The fair is also a significant opportunity to strengthen the cultural ties between Mexico, Hispano-America, and other regions. Since 1993, the fair has invited a region or country as the guest of honor, showcasing the best of its publishing and artistic productions. The following regions and countries have served as guests of honor: Colombia (1993), New Mexico (1994), Venezuela (1995), Canada (1996), Argentina (1997), Puerto Rico (1998), Chile (1999), Spain (2000), Brazil (2001), Cuba (2002), Quebec (2003), Catalan Culture (2004), Peru (2005), Andalusia (2006), Colombia (2007), Italy (2008), Los Angeles (2009), Castile and León (2010), Germany (2011), Chile (2012), Israel (2013), Argentina (2014), and the United Kingdom (2015).

=== Guadalajara International Film Festival ===
The Guadalajara International Film Festival is the most important cinematographic event in Latin America due to the significant initiatives it offers to the film industry.
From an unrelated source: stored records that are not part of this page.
/-- R40, R41, R43, R125: the silence timer's expiry makes a PRESENT peer SILENT, with its records kept, and
latches PEER_CHANGE; the own presence timer's expiry makes PRESENCE due and starts the timer again; the hold
timer's expiry makes a HELD queue RUNNING, its step going on, and the credit hint of its pair UNKNOWN. -/
def Obligations.TimersExpire : Prop :=
  (∀ (p : Station) (n : Nat) (s : State), (s.peer p).state = .present → (s.peer p).silence = some n →
    ∃ t, exec (.silenceTimerExpiry p) s = .next t ∧
      t = { s with peers := t.peers, attention := { s.attention with peerChange := true } } ∧
      t.peer p = { s.peer p with state := .silent, silence := none } ∧
      (∀ r : Station, r ≠ p → t.peer r = s.peer r) ∧
      t.peers.presenceTimer = s.peers.presenceTimer ∧ t.peers.presenceDue = s.peers.presenceDue) ∧
  (∀ (n : Nat) (s : State), s.peers.presenceTimer = some n →
    exec .presenceTimerExpiry s = .next { s with
      peers := { s.peers with presenceTimer := some 0, presenceDue := true } }) ∧
  ∀ (q : QueueIx) (c : Context) (p : Station) (i : InboxIx) (s : State), s.queue q = .held c →
    c.pair = some (p, i) →
    ∃ t, exec (.holdTimerExpiry q) s = .next t ∧ t = { s with queues := t.queues, peers := t.peers } ∧
      t.queue q = .running { c with hold := none } ∧ (∀ r, r ≠ q → t.queue r = s.queue r) ∧
      t.hint p i = none ∧
      (∀ (r : Station) (j : InboxIx), (r, j) ≠ (p, i) → t.hint r j = s.hint r j) ∧
      (∀ r : Station, { t.peer r with hints := (s.peer r).hints } = s.peer r) ∧
      t.peers.presenceTimer = s.peers.presenceTimer ∧ t.peers.presenceDue = s.peers.presenceDue

/-- R41: the state of a peer entry changes only as the rule's table gives, PEER_CHANGE being latched at
every change but a reset's. -/
def Obligations.PeerStatesChangeOnlyAsTabled : Prop :=
  ∀ (c : Instr) (s t : State) (p : Station), exec c s = .next t →
    (∀ a r l v w, c ≠ .hardReset a r l v w) → (∀ a r l, s.acting c ≠ .restart a r l) →
    (t.peer p).state = (s.peer p).state ∨
    (t.attention.peerChange = true ∧
      (((s.peer p).state = .present ∧ (t.peer p).state = .silent ∧ c = .silenceTimerExpiry p) ∨
        ((s.peer p).state ≠ .present ∧ (t.peer p).state = .present ∧ p ≠ s.own ∧
          ∃ l, c = .validFrameEnd l)))

/-- R20, R26, R27, R44, R133, R159: the clean end of the station's own PRESENCE: L is the own address, the
consecutive collision count 0, PRESENCE no longer due and its timer started again; a FRESH_START presence
is no longer pending. The clean end of its CREDIT does the same and empties the inbox's waiter set and clears
its pending flag. -/
def Obligations.OwnCleanPresenceIsHeardByItself : Prop :=
  ∀ (line : List Character) (f : Frame) (s : State) (tx : Transmission), judge line = some f →
    f.body.claimed = true → f.src = s.own → s.trunk.transmission = some tx → tx.phase = .complete →
    s.trunk.line = .activeTx → s.trunk.unseenStart = false → s.trunk.watch = none →
    s.claim.leaveDeferred = false → s.claim.state = .active → s.settings.isSome = true →
    (tx.item = .presence ∨ tx.item = .freshStart ∨ ∃ i, tx.item = .credit i) →
    ∃ t, exec (.validFrameEnd line) s = .next t ∧
      t.claim = { s.claim with
        lastWinner := s.own, idleTime := 0, collisionCount := 0,
        freshStartPending :=
          if tx.item = .freshStart then false else s.claim.freshStartPending } ∧
      t.peers = { s.peers with presenceTimer := some 0, presenceDue := false } ∧
      t.trunk.transmission = none ∧ t.trunk.line = .idle ∧ t.queues = s.queues ∧
      (∀ i : InboxIx, t.inbox i = if tx.item = .credit i
        then { s.inbox i with waiters := 0, announce := false } else s.inbox i) ∧
      t.counters = s.counters ∧ t.memory = s.memory

/-! ### Arriving frames -/

/-- R110 to R116, Tables 6-1 and 6-2: a DATA addressed to an ACTIVE station is decided by the first check
that applies. Every decision but an acceptance leaves packet memory, the receive pair record and the
inboxes as they are, but that a FULL adds the source to the waiter set; each composes a REPLY with the record
after the decision and the offered count. A restart that the frame itself reveals comes first. R18, R109, R137,
R162: a DATA, STEP or NOTICE is not decided by a station that is not ACTIVE, or where it comes from a station
with the own address, or is addressed to another one: nothing is stored, and no REPLY is composed. -/
def Obligations.RefusedDataFramesAreAnswered : Prop :=
  (∀ (line : List Character) (f : Frame) (seq : Seq) (payload : List Octet) (s : State),
    judge line = some f → f.body = .data seq payload → f.dst = some s.own → f.src ≠ s.own →
    s.canEnd → s.uninvolved → s.settings.isSome = true → s.claim.state = .active →
    let i := f.ch
    let set := s.inboxSetting i
    let x := s.inbox i
    let isOpen : Prop := set.enabled = true ∧ set.sources.getLsbD f.src.val = true
    let record : Option Seq :=
      if ∃ old, (s.peer f.src).epoch = some old ∧ old ≠ f.epoch then none else s.receivePair f.src i
    let follows : Prop := record = none ∨ ∃ l, record = some l ∧ seq = l + 1
    ∃ t, exec (.validFrameEnd line) s = .next t ∧
      let refusedAs (code : Octet) : Prop :=
        t.memory = s.memory ∧ t.receivePair f.src i = record ∧
        (∀ j, j ≠ i → t.inbox j = s.inbox j) ∧
        t.trunk.reply = some (s.replyTo f.src i code (record.getD 0) record.isNone x.offer)
      (¬ isOpen → refusedAs 5 ∧ t.inbox i = x) ∧
      (isOpen → record = some seq → refusedAs 2 ∧ t.inbox i = x) ∧
      (isOpen → ¬ follows → record ≠ some seq → refusedAs 6 ∧ t.inbox i = x) ∧
      (isOpen → follows → x.offered = 0 →
        refusedAs 3 ∧ t.inbox i = { x with waiters := x.waiters ||| BitVec.twoPow 32 f.src.val }) ∧
      (isOpen → follows → x.offered ≠ 0 → (∃ b l, x.free = b :: l ∧ b.capacity < payload.length) →
        refusedAs 4 ∧ t.inbox i = x)) ∧
  ∀ (line : List Character) (f : Frame) (s : State), judge line = some f → s.canEnd → s.uninvolved →
    s.settings.isSome = true →
    ((∃ seq payload, f.body = .data seq payload) ∨ f.body = .step ∨ ∃ w v, f.body = .notice w v) →
    (s.claim.state ≠ .active ∨ f.src = s.own ∨ f.dst ≠ some s.own) →
    ∃ t, exec (.validFrameEnd line) s = .next t ∧ t.inboxes = s.inboxes ∧ t.words = s.words ∧
      t.memory = s.memory ∧ t.counters = s.counters ∧
      t.trunk.reply = (if s.trunk.line = .idle then none else s.trunk.reply) ∧
      ∀ (p : Station) (i : InboxIx), t.receivePair p i = s.recordHeard f p i

/-- R108, R114, R115, R131: a DATA that passes every check is stored whole in the head buffer, recorded as
the newest arrival, remembered as the last value of its pair, and answered ACCEPTED; every other octet of
packet memory keeps its value, and a pending announcement is withdrawn if no room is left. -/
def Obligations.AcceptedDataIsStoredWhole : Prop :=
  ∀ (line : List Character) (f : Frame) (seq : Seq) (payload : List Octet) (b : Buffer)
    (rest : List Buffer) (s : State),
    judge line = some f → f.body = .data seq payload → f.dst = some s.own → f.src ≠ s.own →
    s.canEnd → s.uninvolved → s.settings.isSome = true → s.claim.state = .active →
    MemoryForm s → b.inside →
    (s.inboxSetting f.ch).enabled = true → (s.inboxSetting f.ch).sources.getLsbD f.src.val = true →
    (s.receivePair f.src f.ch = none ∨ s.receivePair f.src f.ch = some (seq - 1)) →
    (s.inbox f.ch).free = b :: rest → (s.inbox f.ch).arrivals.length < 64 →
    payload.length ≤ b.capacity →
    ∃ t, exec (.validFrameEnd line) s = .next t ∧
      (∀ a : Nat, t.memory.read a =
        if b.address.val ≤ a ∧ a < b.address.val + payload.length
        then payload.getD (a - b.address.val) 0 else s.memory.read a) ∧
      (t.inbox f.ch).free = rest ∧
      (t.inbox f.ch).arrivals = (s.inbox f.ch).arrivals ++
        [{ source := f.src, kind := .data, length := payload.length, buffer := b, seq := some seq }] ∧
      (t.inbox f.ch).waiters = (s.inbox f.ch).waiters ∧
      (t.inbox f.ch).drops = (s.inbox f.ch).drops ∧
      (t.inbox f.ch).announce =
        ((s.inbox f.ch).announce && decide (rest ≠ [] ∧ (s.inbox f.ch).arrivals.length < 63)) ∧
      (∀ j, j ≠ f.ch → t.inbox j = s.inbox j) ∧
      t.receivePair f.src f.ch = some seq ∧
      t.trunk.reply = some (s.replyTo f.src f.ch 1 seq false (Fin.ofNat 64
        (min (min rest.length (63 - (s.inbox f.ch).arrivals.length)) 63))) ∧
      t.words = s.words ∧ t.store = s.store ∧ t.log = s.log ∧ t.counters = s.counters

/-- R112, R114 (at most once): the same DATA ending a second time, the second end following at once on the
first, is answered DUPLICATE and stores nothing: arrivals, buffers and packet memory are as the first left
them. -/
def Obligations.RepeatedDataIsStoredOnce : Prop :=
  ∀ (line : List Character) (f : Frame) (seq : Seq) (payload : List Octet) (s t u : State),
    judge line = some f → f.body = .data seq payload → f.dst = some s.own → f.src ≠ s.own →
    s.canEnd → s.uninvolved → s.settings.isSome = true → s.claim.state = .active →
    (s.inboxSetting f.ch).enabled = true → (s.inboxSetting f.ch).sources.getLsbD f.src.val = true →
    exec (.validFrameEnd line) s = .next t → t.receivePair f.src f.ch = some seq →
    exec (.validFrameEnd line) t = .next u →
    u.inboxes = t.inboxes ∧ u.memory = t.memory ∧ u.receivePair f.src f.ch = some seq ∧
      u.trunk.reply = some (s.replyTo f.src f.ch 2 seq false (t.inbox f.ch).offer)

/-- R116: a STEP addressed to an ACTIVE station is answered STEP_STATE with the receive pair record and the
offered count, whatever the inbox's configuration, and changes nothing at the receiver. A record that the
frame's own epoch makes FRESH (R46) is reported so. -/
def Obligations.StepQueriesAreAnsweredFromTheRecord : Prop :=
  ∀ (line : List Character) (f : Frame) (s : State), judge line = some f → f.body = .step →
    f.dst = some s.own → f.src ≠ s.own → s.canEnd → s.uninvolved → s.settings.isSome = true →
    s.claim.state = .active →
    let record : Option Seq :=
      if ∃ old, (s.peer f.src).epoch = some old ∧ old ≠ f.epoch then none
      else s.receivePair f.src f.ch
    ∃ t, exec (.validFrameEnd line) s = .next t ∧
      t.trunk.reply = some (s.replyTo f.src f.ch 7 (record.getD 0) record.isNone
        (s.inbox f.ch).offer) ∧
      t.inboxes = s.inboxes ∧ t.memory = s.memory ∧ t.words = s.words ∧ t.counters = s.counters ∧
      t.receivePair f.src f.ch = record

/-- R117: a BCAST that its inbox admits, with room and a head buffer long enough, is accepted by an ACTIVE
station without a SEQ; any other is dropped and counted in the inbox and in the station's counter, in every
configured state. Neither composes a REPLY or changes a receive pair record, but for a restart that the frame
reveals, or the waiter set. One from a station with the own address is neither placed nor counted, in any state
(R38, R109, R162). -/
def Obligations.BroadcastsAreAcceptedOrCounted : Prop :=
  (∀ (line : List Character) (f : Frame) (payload : List Octet) (s : State),
    judge line = some f → f.body = .bcast payload → f.src ≠ s.own → s.canEnd → s.uninvolved →
    s.settings.isSome = true → MemoryForm s →
    let i := f.ch
    let set := s.inboxSetting i
    let x := s.inbox i
    let admitted : Prop := s.claim.state = .active ∧ set.enabled = true ∧ set.broadcast = true ∧
      set.sources.getLsbD f.src.val = true ∧ x.arrivals.length < 64
    let silently (t : State) : Prop :=
      t.trunk.reply = (if s.trunk.line = .idle then none else s.trunk.reply) ∧
      (∀ (p : Station) (j : InboxIx), t.receivePair p j = s.recordHeard f p j) ∧
      (t.inbox i).waiters = x.waiters ∧ ∀ j, j ≠ i → t.inbox j = s.inbox j
    (∀ (b : Buffer) (rest : List Buffer), admitted → x.free = b :: rest → b.inside →
      payload.length ≤ b.capacity →
      ∃ t, exec (.validFrameEnd line) s = .next t ∧ silently t ∧ (t.inbox i).free = rest ∧
        (t.inbox i).arrivals = x.arrivals ++
          [{ source := f.src, kind := .bcast, length := payload.length, buffer := b, seq := none }] ∧
        (t.inbox i).drops = x.drops ∧ t.counters = s.counters ∧
        (∀ a : Nat, t.memory.read a =
          if b.address.val ≤ a ∧ a < b.address.val + payload.length
          then payload.getD (a - b.address.val) 0 else s.memory.read a)) ∧
    ((¬ admitted ∨ x.free = [] ∨ ∃ b rest, x.free = b :: rest ∧ b.capacity < payload.length) →
      ∃ t, exec (.validFrameEnd line) s = .next t ∧ silently t ∧
        t.inbox i = { x with drops := min 65535 (x.drops + 1) } ∧
        t.counters = { s.counters with drops := min 65535 (s.counters.drops + 1) } ∧
        t.memory = s.memory)) ∧
  ∀ (line : List Character) (f : Frame) (payload : List Octet) (s : State),
    judge line = some f → f.body = .bcast payload → f.src = s.own → s.canEnd → s.uninvolved →
    s.settings.isSome = true →
    ∃ t, exec (.validFrameEnd line) s = .next t ∧ t.inboxes = s.inboxes ∧ t.counters = s.counters ∧
      t.memory = s.memory ∧ t.peers = s.peers ∧
      t.trunk.reply = if s.trunk.line = .idle then none else s.trunk.reply
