section
variable (s : State) (x : TrunkState)
@[simp] theorem setTrunkState_straps : (s.setTrunkState x).straps = s.straps := rfl
@[simp] theorem setTrunkState_rst : (s.setTrunkState x).rst = s.rst := rfl
@[simp] theorem setTrunkState_trunk : (s.setTrunkState x).trunk = s.trunk := rfl
@[simp] theorem setTrunkState_claim : (s.setTrunkState x).claim = { s.claim with state := x } := rfl
@[simp] theorem setTrunkState_peers : (s.setTrunkState x).peers = s.peers := rfl
@[simp] theorem setTrunkState_store : (s.setTrunkState x).store = s.store := rfl
@[simp] theorem setTrunkState_queues : (s.setTrunkState x).queues = s.queues := rfl
@[simp] theorem setTrunkState_inboxes : (s.setTrunkState x).inboxes = s.inboxes := rfl
@[simp] theorem setTrunkState_words : (s.setTrunkState x).words = s.words := rfl
@[simp] theorem setTrunkState_log : (s.setTrunkState x).log = s.log := rfl
@[simp] theorem setTrunkState_attention : (s.setTrunkState x).attention = s.attention := rfl
@[simp] theorem setTrunkState_counters : (s.setTrunkState x).counters = s.counters := rfl
@[simp] theorem setTrunkState_memory : (s.setTrunkState x).memory = s.memory := rfl
@[simp] theorem setTrunkState_port : (s.setTrunkState x).port = s.port := rfl
@[simp] theorem setTrunkState_settings : (s.setTrunkState x).settings = s.settings := rfl
@[simp] theorem setTrunkState_pending : (s.setTrunkState x).pending = s.pending := rfl
end

section
variable (s : State) (x : Station)
@[simp] theorem setLastWinner_straps : (s.setLastWinner x).straps = s.straps := rfl
@[simp] theorem setLastWinner_rst : (s.setLastWinner x).rst = s.rst := rfl
@[simp] theorem setLastWinner_trunk : (s.setLastWinner x).trunk = s.trunk := rfl
@[simp] theorem setLastWinner_claim : (s.setLastWinner x).claim = { s.claim with lastWinner := x } := rfl
@[simp] theorem setLastWinner_peers : (s.setLastWinner x).peers = s.peers := rfl
@[simp] theorem setLastWinner_store : (s.setLastWinner x).store = s.store := rfl
@[simp] theorem setLastWinner_queues : (s.setLastWinner x).queues = s.queues := rfl
@[simp] theorem setLastWinner_inboxes : (s.setLastWinner x).inboxes = s.inboxes := rfl
@[simp] theorem setLastWinner_words : (s.setLastWinner x).words = s.words := rfl
@[simp] theorem setLastWinner_log : (s.setLastWinner x).log = s.log := rfl
@[simp] theorem setLastWinner_attention : (s.setLastWinner x).attention = s.attention := rfl
@[simp] theorem setLastWinner_counters : (s.setLastWinner x).counters = s.counters := rfl
@[simp] theorem setLastWinner_memory : (s.setLastWinner x).memory = s.memory := rfl
@[simp] theorem setLastWinner_port : (s.setLastWinner x).port = s.port := rfl
@[simp] theorem setLastWinner_settings : (s.setLastWinner x).settings = s.settings := rfl
@[simp] theorem setLastWinner_pending : (s.setLastWinner x).pending = s.pending := rfl
end

section
variable (s : State)
@[simp] theorem countInvalid_straps : (s.countInvalid).straps = s.straps := by unfold State.countInvalid; split <;> rfl
@[simp] theorem countInvalid_rst : (s.countInvalid).rst = s.rst := by unfold State.countInvalid; split <;> rfl
@[simp] theorem countInvalid_trunk : (s.countInvalid).trunk = s.trunk := by unfold State.countInvalid; split <;> rfl
@[simp] theorem countInvalid_claim : (s.countInvalid).claim = s.claim := by unfold State.countInvalid; split <;> rfl
@[simp] theorem countInvalid_peers : (s.countInvalid).peers = s.peers := by unfold State.countInvalid; split <;> rfl
@[simp] theorem countInvalid_store : (s.countInvalid).store = s.store := by unfold State.countInvalid; split <;> rfl
@[simp] theorem countInvalid_queues : (s.countInvalid).queues = s.queues := by unfold State.countInvalid; split <;> rfl
@[simp] theorem countInvalid_inboxes : (s.countInvalid).inboxes = s.inboxes := by unfold State.countInvalid; split <;> rfl
@[simp] theorem countInvalid_words : (s.countInvalid).words = s.words := by unfold State.countInvalid; split <;> rfl
@[simp] theorem countInvalid_log : (s.countInvalid).log = s.log := by unfold State.countInvalid; split <;> rfl
@[simp] theorem countInvalid_attention : (s.countInvalid).attention = s.attention := by unfold State.countInvalid; split <;> rfl
@[simp] theorem countInvalid_memory : (s.countInvalid).memory = s.memory := by unfold State.countInvalid; split <;> rfl
@[simp] theorem countInvalid_port : (s.countInvalid).port = s.port := by unfold State.countInvalid; split <;> rfl
@[simp] theorem countInvalid_settings : (s.countInvalid).settings = s.settings := by unfold State.countInvalid; split <;> rfl
@[simp] theorem countInvalid_pending : (s.countInvalid).pending = s.pending := by unfold State.countInvalid; split <;> rfl
end

section
variable (s : State)
@[simp] theorem countCollision_straps : (s.countCollision).straps = s.straps := by unfold State.countCollision; split <;> rfl
@[simp] theorem countCollision_rst : (s.countCollision).rst = s.rst := by unfold State.countCollision; split <;> rfl
@[simp] theorem countCollision_trunk : (s.countCollision).trunk = s.trunk := by unfold State.countCollision; split <;> rfl
@[simp] theorem countCollision_claim : (s.countCollision).claim = s.claim := by unfold State.countCollision; split <;> rfl
@[simp] theorem countCollision_peers : (s.countCollision).peers = s.peers := by unfold State.countCollision; split <;> rfl
@[simp] theorem countCollision_store : (s.countCollision).store = s.store := by unfold State.countCollision; split <;> rfl
@[simp] theorem countCollision_queues : (s.countCollision).queues = s.queues := by unfold State.countCollision; split <;> rfl
@[simp] theorem countCollision_inboxes : (s.countCollision).inboxes = s.inboxes := by unfold State.countCollision; split <;> rfl
@[simp] theorem countCollision_words : (s.countCollision).words = s.words := by unfold State.countCollision; split <;> rfl
@[simp] theorem countCollision_log : (s.countCollision).log = s.log := by unfold State.countCollision; split <;> rfl
@[simp] theorem countCollision_attention : (s.countCollision).attention = s.attention := by unfold State.countCollision; split <;> rfl
@[simp] theorem countCollision_memory : (s.countCollision).memory = s.memory := by unfold State.countCollision; split <;> rfl
@[simp] theorem countCollision_port : (s.countCollision).port = s.port := by unfold State.countCollision; split <;> rfl
@[simp] theorem countCollision_settings : (s.countCollision).settings = s.settings := by unfold State.countCollision; split <;> rfl
@[simp] theorem countCollision_pending : (s.countCollision).pending = s.pending := by unfold State.countCollision; split <;> rfl
end

section
variable (s : State)
@[simp] theorem countNoReply_straps : (s.countNoReply).straps = s.straps := by unfold State.countNoReply; split <;> rfl
@[simp] theorem countNoReply_rst : (s.countNoReply).rst = s.rst := by unfold State.countNoReply; split <;> rfl
@[simp] theorem countNoReply_trunk : (s.countNoReply).trunk = s.trunk := by unfold State.countNoReply; split <;> rfl
@[simp] theorem countNoReply_claim : (s.countNoReply).claim = s.claim := by unfold State.countNoReply; split <;> rfl
@[simp] theorem countNoReply_peers : (s.countNoReply).peers = s.peers := by unfold State.countNoReply; split <;> rfl
@[simp] theorem countNoReply_store : (s.countNoReply).store = s.store := by unfold State.countNoReply; split <;> rfl
@[simp] theorem countNoReply_queues : (s.countNoReply).queues = s.queues := by unfold State.countNoReply; split <;> rfl
@[simp] theorem countNoReply_inboxes : (s.countNoReply).inboxes = s.inboxes := by unfold State.countNoReply; split <;> rfl
@[simp] theorem countNoReply_words : (s.countNoReply).words = s.words := by unfold State.countNoReply; split <;> rfl
@[simp] theorem countNoReply_log : (s.countNoReply).log = s.log := by unfold State.countNoReply; split <;> rfl
@[simp] theorem countNoReply_attention : (s.countNoReply).attention = s.attention := by unfold State.countNoReply; split <;> rfl
@[simp] theorem countNoReply_memory : (s.countNoReply).memory = s.memory := by unfold State.countNoReply; split <;> rfl
@[simp] theorem countNoReply_port : (s.countNoReply).port = s.port := by unfold State.countNoReply; split <;> rfl
@[simp] theorem countNoReply_settings : (s.countNoReply).settings = s.settings := by unfold State.countNoReply; split <;> rfl
@[simp] theorem countNoReply_pending : (s.countNoReply).pending = s.pending := by unfold State.countNoReply; split <;> rfl
end

section
variable (s : State)
@[simp] theorem countDrop_straps : (s.countDrop).straps = s.straps := by unfold State.countDrop; split <;> rfl
@[simp] theorem countDrop_rst : (s.countDrop).rst = s.rst := by unfold State.countDrop; split <;> rfl
@[simp] theorem countDrop_trunk : (s.countDrop).trunk = s.trunk := by unfold State.countDrop; split <;> rfl
@[simp] theorem countDrop_claim : (s.countDrop).claim = s.claim := by unfold State.countDrop; split <;> rfl
@[simp] theorem countDrop_peers : (s.countDrop).peers = s.peers := by unfold State.countDrop; split <;> rfl
@[simp] theorem countDrop_store : (s.countDrop).store = s.store := by unfold State.countDrop; split <;> rfl
@[simp] theorem countDrop_queues : (s.countDrop).queues = s.queues := by unfold State.countDrop; split <;> rfl
@[simp] theorem countDrop_inboxes : (s.countDrop).inboxes = s.inboxes := by unfold State.countDrop; split <;> rfl
@[simp] theorem countDrop_words : (s.countDrop).words = s.words := by unfold State.countDrop; split <;> rfl
@[simp] theorem countDrop_log : (s.countDrop).log = s.log := by unfold State.countDrop; split <;> rfl
@[simp] theorem countDrop_attention : (s.countDrop).attention = s.attention := by unfold State.countDrop; split <;> rfl
@[simp] theorem countDrop_memory : (s.countDrop).memory = s.memory := by unfold State.countDrop; split <;> rfl
@[simp] theorem countDrop_port : (s.countDrop).port = s.port := by unfold State.countDrop; split <;> rfl
@[simp] theorem countDrop_settings : (s.countDrop).settings = s.settings := by unfold State.countDrop; split <;> rfl
@[simp] theorem countDrop_pending : (s.countDrop).pending = s.pending := by unfold State.countDrop; split <;> rfl
end

/-! ### Reading an element after an update -/

@[simp] theorem put_getElem {α : Type} {n : Nat} (v : Vector α n) (i : Fin n) (x : α) (j : Nat)
    (h : j < n) : (put v i x)[j] = if i.val = j then x else v[j] := by
  simp [put, Vector.getElem_set]

theorem put_get {α : Type} {n : Nat} (v : Vector α n) (i j : Fin n) (x : α) :
    (put v i x)[j] = if i = j then x else v[j] := by
  simp [Fin.ext_iff]

theorem put_get_self {α : Type} {n : Nat} (v : Vector α n) (i : Fin n) (x : α) : (put v i x)[i] = x := by
  simp

theorem put_get_ne {α : Type} {n : Nat} (v : Vector α n) {i j : Fin n} (x : α) (h : i ≠ j) :
    (put v i x)[j] = v[j] := by
  rw [put_get, if_neg h]

@[simp] theorem mapTable_getElem {α β : Type} {n : Nat} (f : Fin n → α → β) (v : Vector α n) (j : Nat)
    (h : j < n) : (mapTable f v)[j] = f ⟨j, h⟩ v[j] := by
  simp [mapTable]

theorem mapTable_get {α β : Type} {n : Nat} (f : Fin n → α → β) (v : Vector α n) (j : Fin n) :
    (mapTable f v)[j] = f j v[j] := by
  simp

section
variable (s : State)

theorem setQueue_queue (q r : QueueIx) (x : QueueState) :
    (s.setQueue q x).queue r = if q = r then x else s.queue r := put_get ..

theorem setInbox_inbox (i j : InboxIx) (x : Inbox) :
    (s.setInbox i x).inbox j = if i = j then x else s.inbox j := put_get ..

theorem setWord_word (w v : WordIx) (x : NoticeWord) :
    (s.setWord w x).word v = if w = v then x else s.word v := put_get ..

theorem setDesc_desc (d e : DescIx) (x : Descriptor) :
    (s.setDesc d x).desc e = if d = e then x else s.desc e := put_get ..

theorem setFanout_fanout (n m : ListIx) (l : List Station) :
    (s.setFanout n l).fanout m = if n = m then l else s.fanout m := put_get ..

theorem setPeer_peer (p r : Station) (x : PeerEntry) :
    (s.setPeer p x).peer r = if p = r then x else s.peer r := put_get ..

theorem setSendPair_sendPair (p r : Station) (i j : InboxIx) (x : SendPair) :
    (s.setSendPair p i x).sendPair r j = if p = r ∧ i = j then x else s.sendPair r j := by
  unfold State.setSendPair State.sendPair
  rw [setPeer_peer]
  by_cases hp : p = r
  · subst hp
    rw [if_pos rfl, put_get]
    by_cases hi : i = j <;> simp [hi]
  · simp [hp]

theorem setHint_hint (p r : Station) (i j : InboxIx) (x : Option Offer) :
    (s.setHint p i x).hint r j = if p = r ∧ i = j then x else s.hint r j := by
  unfold State.setHint State.hint
  rw [setPeer_peer]
  by_cases hp : p = r
  · subst hp
    rw [if_pos rfl, put_get]
    by_cases hi : i = j <;> simp [hi]
  · simp [hp]

theorem setReceivePair_receivePair (p r : Station) (i j : InboxIx) (x : Option Seq) :
    (s.setReceivePair p i x).receivePair r j = if p = r ∧ i = j then x else s.receivePair r j := by
  unfold State.setReceivePair State.receivePair
  rw [setPeer_peer]
  by_cases hp : p = r
  · subst hp
    rw [if_pos rfl, put_get]
    by_cases hi : i = j <;> simp [hi]
  · simp [hp]

theorem setHint_sendPair (p r : Station) (i j : InboxIx) (x : Option Offer) :
    (s.setHint p i x).sendPair r j = s.sendPair r j := by
  unfold State.setHint State.sendPair
  rw [setPeer_peer]
  by_cases hp : p = r
  · subst hp; rw [if_pos rfl]
  · rw [if_neg hp]

theorem setSendPair_hint (p r : Station) (i j : InboxIx) (x : SendPair) :
    (s.setSendPair p i x).hint r j = s.hint r j := by
  unfold State.setSendPair State.hint
  rw [setPeer_peer]
  by_cases hp : p = r
  · subst hp; rw [if_pos rfl]
  · rw [if_neg hp]

end

end Sys2Proof.Machine
end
The festival serves as a forum for training, instruction, and creative exchange between professionals, international film critics, and Hispanic students. It is hosted by the University of Guadalajara, the Mexican Institute of Cinematography, the National Council for Culture and Arts, the Jalisco State Government, the Zapopan and Guadalajara City Halls, and Cinépolis.

=== Papirolas Creative Festival for Youth and Children ===
Papirolas began in 1995 as part of the Guadalajara International Book Fair with the aim of creating an exclusive area for youth and children through interactive exhibits and diverse artistic performances. Since 2010, Papirolas has included exhibitions, and in 2011, it began offering training programs for teachers and cultural agents.

=== International Fair of Music Professionals ===
This fair emerged as a professional platform for the development of the Mexican and Latin American music industry. It hosts several concerts, markets, and conferences, serving as a meeting point for industry professionals such as composers, musicians, audio engineers, record labels, producers, and editors.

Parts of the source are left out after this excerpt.